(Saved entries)

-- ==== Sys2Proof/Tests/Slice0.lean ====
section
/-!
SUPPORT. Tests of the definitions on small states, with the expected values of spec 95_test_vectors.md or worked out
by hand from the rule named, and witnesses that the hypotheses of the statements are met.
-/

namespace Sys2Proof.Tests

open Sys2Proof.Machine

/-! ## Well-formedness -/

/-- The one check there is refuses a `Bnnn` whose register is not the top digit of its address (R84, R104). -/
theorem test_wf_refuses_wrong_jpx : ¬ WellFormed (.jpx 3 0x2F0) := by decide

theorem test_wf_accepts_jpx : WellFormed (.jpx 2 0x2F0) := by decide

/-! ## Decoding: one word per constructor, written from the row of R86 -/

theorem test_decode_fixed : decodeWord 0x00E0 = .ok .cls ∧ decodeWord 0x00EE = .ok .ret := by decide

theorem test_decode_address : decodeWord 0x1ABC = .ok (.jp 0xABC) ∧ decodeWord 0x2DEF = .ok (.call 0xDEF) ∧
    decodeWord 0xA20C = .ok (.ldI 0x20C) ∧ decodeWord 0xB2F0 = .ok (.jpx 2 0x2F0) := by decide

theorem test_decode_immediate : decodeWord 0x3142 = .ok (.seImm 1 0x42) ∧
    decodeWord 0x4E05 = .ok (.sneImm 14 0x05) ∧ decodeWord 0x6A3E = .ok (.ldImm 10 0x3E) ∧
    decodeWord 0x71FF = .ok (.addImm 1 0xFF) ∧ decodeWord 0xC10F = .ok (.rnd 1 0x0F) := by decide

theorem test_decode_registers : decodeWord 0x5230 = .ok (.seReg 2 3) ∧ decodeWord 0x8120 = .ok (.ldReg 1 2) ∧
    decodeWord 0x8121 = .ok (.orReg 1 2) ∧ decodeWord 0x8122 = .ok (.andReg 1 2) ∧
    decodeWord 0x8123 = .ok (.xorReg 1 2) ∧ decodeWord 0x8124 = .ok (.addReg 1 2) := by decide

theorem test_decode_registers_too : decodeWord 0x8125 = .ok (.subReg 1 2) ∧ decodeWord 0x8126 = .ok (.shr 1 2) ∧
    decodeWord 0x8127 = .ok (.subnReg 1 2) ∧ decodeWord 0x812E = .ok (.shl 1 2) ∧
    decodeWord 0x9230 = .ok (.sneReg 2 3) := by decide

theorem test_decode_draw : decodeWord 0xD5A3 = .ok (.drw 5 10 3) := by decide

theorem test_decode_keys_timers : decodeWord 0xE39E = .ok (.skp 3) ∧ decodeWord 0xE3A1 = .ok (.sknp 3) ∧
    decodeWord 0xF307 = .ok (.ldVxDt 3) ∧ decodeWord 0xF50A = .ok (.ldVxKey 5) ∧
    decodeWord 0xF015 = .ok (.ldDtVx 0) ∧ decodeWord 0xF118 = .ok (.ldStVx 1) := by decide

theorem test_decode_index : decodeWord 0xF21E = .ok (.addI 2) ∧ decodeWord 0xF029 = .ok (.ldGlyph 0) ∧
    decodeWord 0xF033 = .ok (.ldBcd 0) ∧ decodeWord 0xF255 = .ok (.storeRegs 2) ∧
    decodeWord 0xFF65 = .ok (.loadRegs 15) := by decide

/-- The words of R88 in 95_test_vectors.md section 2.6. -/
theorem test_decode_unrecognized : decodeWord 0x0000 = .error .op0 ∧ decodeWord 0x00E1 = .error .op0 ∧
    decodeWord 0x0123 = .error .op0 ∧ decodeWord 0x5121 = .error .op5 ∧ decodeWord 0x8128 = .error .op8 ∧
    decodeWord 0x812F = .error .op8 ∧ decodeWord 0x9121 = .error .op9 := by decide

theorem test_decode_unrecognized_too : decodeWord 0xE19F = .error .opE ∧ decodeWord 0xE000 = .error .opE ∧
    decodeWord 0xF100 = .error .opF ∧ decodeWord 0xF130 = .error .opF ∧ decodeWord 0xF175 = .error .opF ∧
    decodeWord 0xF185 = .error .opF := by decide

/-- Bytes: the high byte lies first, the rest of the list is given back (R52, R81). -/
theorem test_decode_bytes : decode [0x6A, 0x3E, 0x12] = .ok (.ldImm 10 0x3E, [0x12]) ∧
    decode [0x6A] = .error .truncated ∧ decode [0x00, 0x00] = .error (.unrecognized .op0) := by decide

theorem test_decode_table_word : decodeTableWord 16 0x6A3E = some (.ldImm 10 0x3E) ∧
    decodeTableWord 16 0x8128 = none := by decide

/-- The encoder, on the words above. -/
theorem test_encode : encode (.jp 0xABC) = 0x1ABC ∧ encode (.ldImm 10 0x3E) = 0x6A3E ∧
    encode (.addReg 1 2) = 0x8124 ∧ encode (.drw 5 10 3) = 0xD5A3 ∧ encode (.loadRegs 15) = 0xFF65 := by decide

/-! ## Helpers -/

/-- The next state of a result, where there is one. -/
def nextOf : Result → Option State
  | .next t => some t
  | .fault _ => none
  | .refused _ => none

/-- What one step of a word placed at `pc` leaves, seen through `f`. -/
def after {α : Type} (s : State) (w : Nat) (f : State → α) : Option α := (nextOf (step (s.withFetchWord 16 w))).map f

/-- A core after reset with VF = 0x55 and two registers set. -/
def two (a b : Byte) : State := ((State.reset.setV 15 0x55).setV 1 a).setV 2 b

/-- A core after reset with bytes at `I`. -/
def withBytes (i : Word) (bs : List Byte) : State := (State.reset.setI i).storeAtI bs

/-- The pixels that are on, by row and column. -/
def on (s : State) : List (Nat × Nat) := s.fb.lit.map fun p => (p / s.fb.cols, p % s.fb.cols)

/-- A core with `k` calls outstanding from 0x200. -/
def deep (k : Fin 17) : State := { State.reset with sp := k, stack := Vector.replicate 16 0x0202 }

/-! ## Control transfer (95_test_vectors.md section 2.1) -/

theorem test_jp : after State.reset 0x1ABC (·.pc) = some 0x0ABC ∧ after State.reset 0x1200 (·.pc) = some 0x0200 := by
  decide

What the task requires: Line by line, retype all the entries exactly as they are shown.

Solved exercise:
-- ==== Sys2Proof/Tests/Slice0.lean ====
section
/-!
SUPPORT. Tests of the definitions on small states, with the expected values of spec 95_test_vectors.md or worked out
by hand from the rule named, and witnesses that the hypotheses of the statements are met.
-/

namespace Sys2Proof.Tests

open Sys2Proof.Machine

/-! ## Well-formedness -/

/-- The one check there is refuses a `Bnnn` whose register is not the top digit of its address (R84, R104). -/
theorem test_wf_refuses_wrong_jpx : ¬ WellFormed (.jpx 3 0x2F0) := by decide

theorem test_wf_accepts_jpx : WellFormed (.jpx 2 0x2F0) := by decide

/-! ## Decoding: one word per constructor, written from the row of R86 -/

theorem test_decode_fixed : decodeWord 0x00E0 = .ok .cls ∧ decodeWord 0x00EE = .ok .ret := by decide

theorem test_decode_address : decodeWord 0x1ABC = .ok (.jp 0xABC) ∧ decodeWord 0x2DEF = .ok (.call 0xDEF) ∧
    decodeWord 0xA20C = .ok (.ldI 0x20C) ∧ decodeWord 0xB2F0 = .ok (.jpx 2 0x2F0) := by decide

theorem test_decode_immediate : decodeWord 0x3142 = .ok (.seImm 1 0x42) ∧
    decodeWord 0x4E05 = .ok (.sneImm 14 0x05) ∧ decodeWord 0x6A3E = .ok (.ldImm 10 0x3E) ∧
    decodeWord 0x71FF = .ok (.addImm 1 0xFF) ∧ decodeWord 0xC10F = .ok (.rnd 1 0x0F) := by decide

theorem test_decode_registers : decodeWord 0x5230 = .ok (.seReg 2 3) ∧ decodeWord 0x8120 = .ok (.ldReg 1 2) ∧
    decodeWord 0x8121 = .ok (.orReg 1 2) ∧ decodeWord 0x8122 = .ok (.andReg 1 2) ∧
    decodeWord 0x8123 = .ok (.xorReg 1 2) ∧ decodeWord 0x8124 = .ok (.addReg 1 2) := by decide

theorem test_decode_registers_too : decodeWord 0x8125 = .ok (.subReg 1 2) ∧ decodeWord 0x8126 = .ok (.shr 1 2) ∧
    decodeWord 0x8127 = .ok (.subnReg 1 2) ∧ decodeWord 0x812E = .ok (.shl 1 2) ∧
    decodeWord 0x9230 = .ok (.sneReg 2 3) := by decide

theorem test_decode_draw : decodeWord 0xD5A3 = .ok (.drw 5 10 3) := by decide

theorem test_decode_keys_timers : decodeWord 0xE39E = .ok (.skp 3) ∧ decodeWord 0xE3A1 = .ok (.sknp 3) ∧
    decodeWord 0xF307 = .ok (.ldVxDt 3) ∧ decodeWord 0xF50A = .ok (.ldVxKey 5) ∧
    decodeWord 0xF015 = .ok (.ldDtVx 0) ∧ decodeWord 0xF118 = .ok (.ldStVx 1) := by decide

theorem test_decode_index : decodeWord 0xF21E = .ok (.addI 2) ∧ decodeWord 0xF029 = .ok (.ldGlyph 0) ∧
    decodeWord 0xF033 = .ok (.ldBcd 0) ∧ decodeWord 0xF255 = .ok (.storeRegs 2) ∧
    decodeWord 0xFF65 = .ok (.loadRegs 15) := by decide

/-- The words of R88 in 95_test_vectors.md section 2.6. -/
theorem test_decode_unrecognized : decodeWord 0x0000 = .error .op0 ∧ decodeWord 0x00E1 = .error .op0 ∧
    decodeWord 0x0123 = .error .op0 ∧ decodeWord 0x5121 = .error .op5 ∧ decodeWord 0x8128 = .error .op8 ∧
    decodeWord 0x812F = .error .op8 ∧ decodeWord 0x9121 = .error .op9 := by decide

theorem test_decode_unrecognized_too : decodeWord 0xE19F = .error .opE ∧ decodeWord 0xE000 = .error .opE ∧
    decodeWord 0xF100 = .error .opF ∧ decodeWord 0xF130 = .error .opF ∧ decodeWord 0xF175 = .error .opF ∧
    decodeWord 0xF185 = .error .opF := by decide

/-- Bytes: the high byte lies first, the rest of the list is given back (R52, R81). -/
theorem test_decode_bytes : decode [0x6A, 0x3E, 0x12] = .ok (.ldImm 10 0x3E, [0x12]) ∧
    decode [0x6A] = .error .truncated ∧ decode [0x00, 0x00] = .error (.unrecognized .op0) := by decide

theorem test_decode_table_word : decodeTableWord 16 0x6A3E = some (.ldImm 10 0x3E) ∧
    decodeTableWord 16 0x8128 = none := by decide

/-- The encoder, on the words above. -/
theorem test_encode : encode (.jp 0xABC) = 0x1ABC ∧ encode (.ldImm 10 0x3E) = 0x6A3E ∧
    encode (.addReg 1 2) = 0x8124 ∧ encode (.drw 5 10 3) = 0xD5A3 ∧ encode (.loadRegs 15) = 0xFF65 := by decide

/-! ## Helpers -/

/-- The next state of a result, where there is one. -/
def nextOf : Result → Option State
  | .next t => some t
  | .fault _ => none
  | .refused _ => none

/-- What one step of a word placed at `pc` leaves, seen through `f`. -/
def after {α : Type} (s : State) (w : Nat) (f : State → α) : Option α := (nextOf (step (s.withFetchWord 16 w))).map f

/-- A core after reset with VF = 0x55 and two registers set. -/
def two (a b : Byte) : State := ((State.reset.setV 15 0x55).setV 1 a).setV 2 b

/-- A core after reset with bytes at `I`. -/
def withBytes (i : Word) (bs : List Byte) : State := (State.reset.setI i).storeAtI bs

/-- The pixels that are on, by row and column. -/
def on (s : State) : List (Nat × Nat) := s.fb.lit.map fun p => (p / s.fb.cols, p % s.fb.cols)

/-- A core with `k` calls outstanding from 0x200. -/
def deep (k : Fin 17) : State := { State.reset with sp := k, stack := Vector.replicate 16 0x0202 }

/-! ## Control transfer (95_test_vectors.md section 2.1) -/

theorem test_jp : after State.reset 0x1ABC (·.pc) = some 0x0ABC ∧ after State.reset 0x1200 (·.pc) = some 0x0200 := by
  decide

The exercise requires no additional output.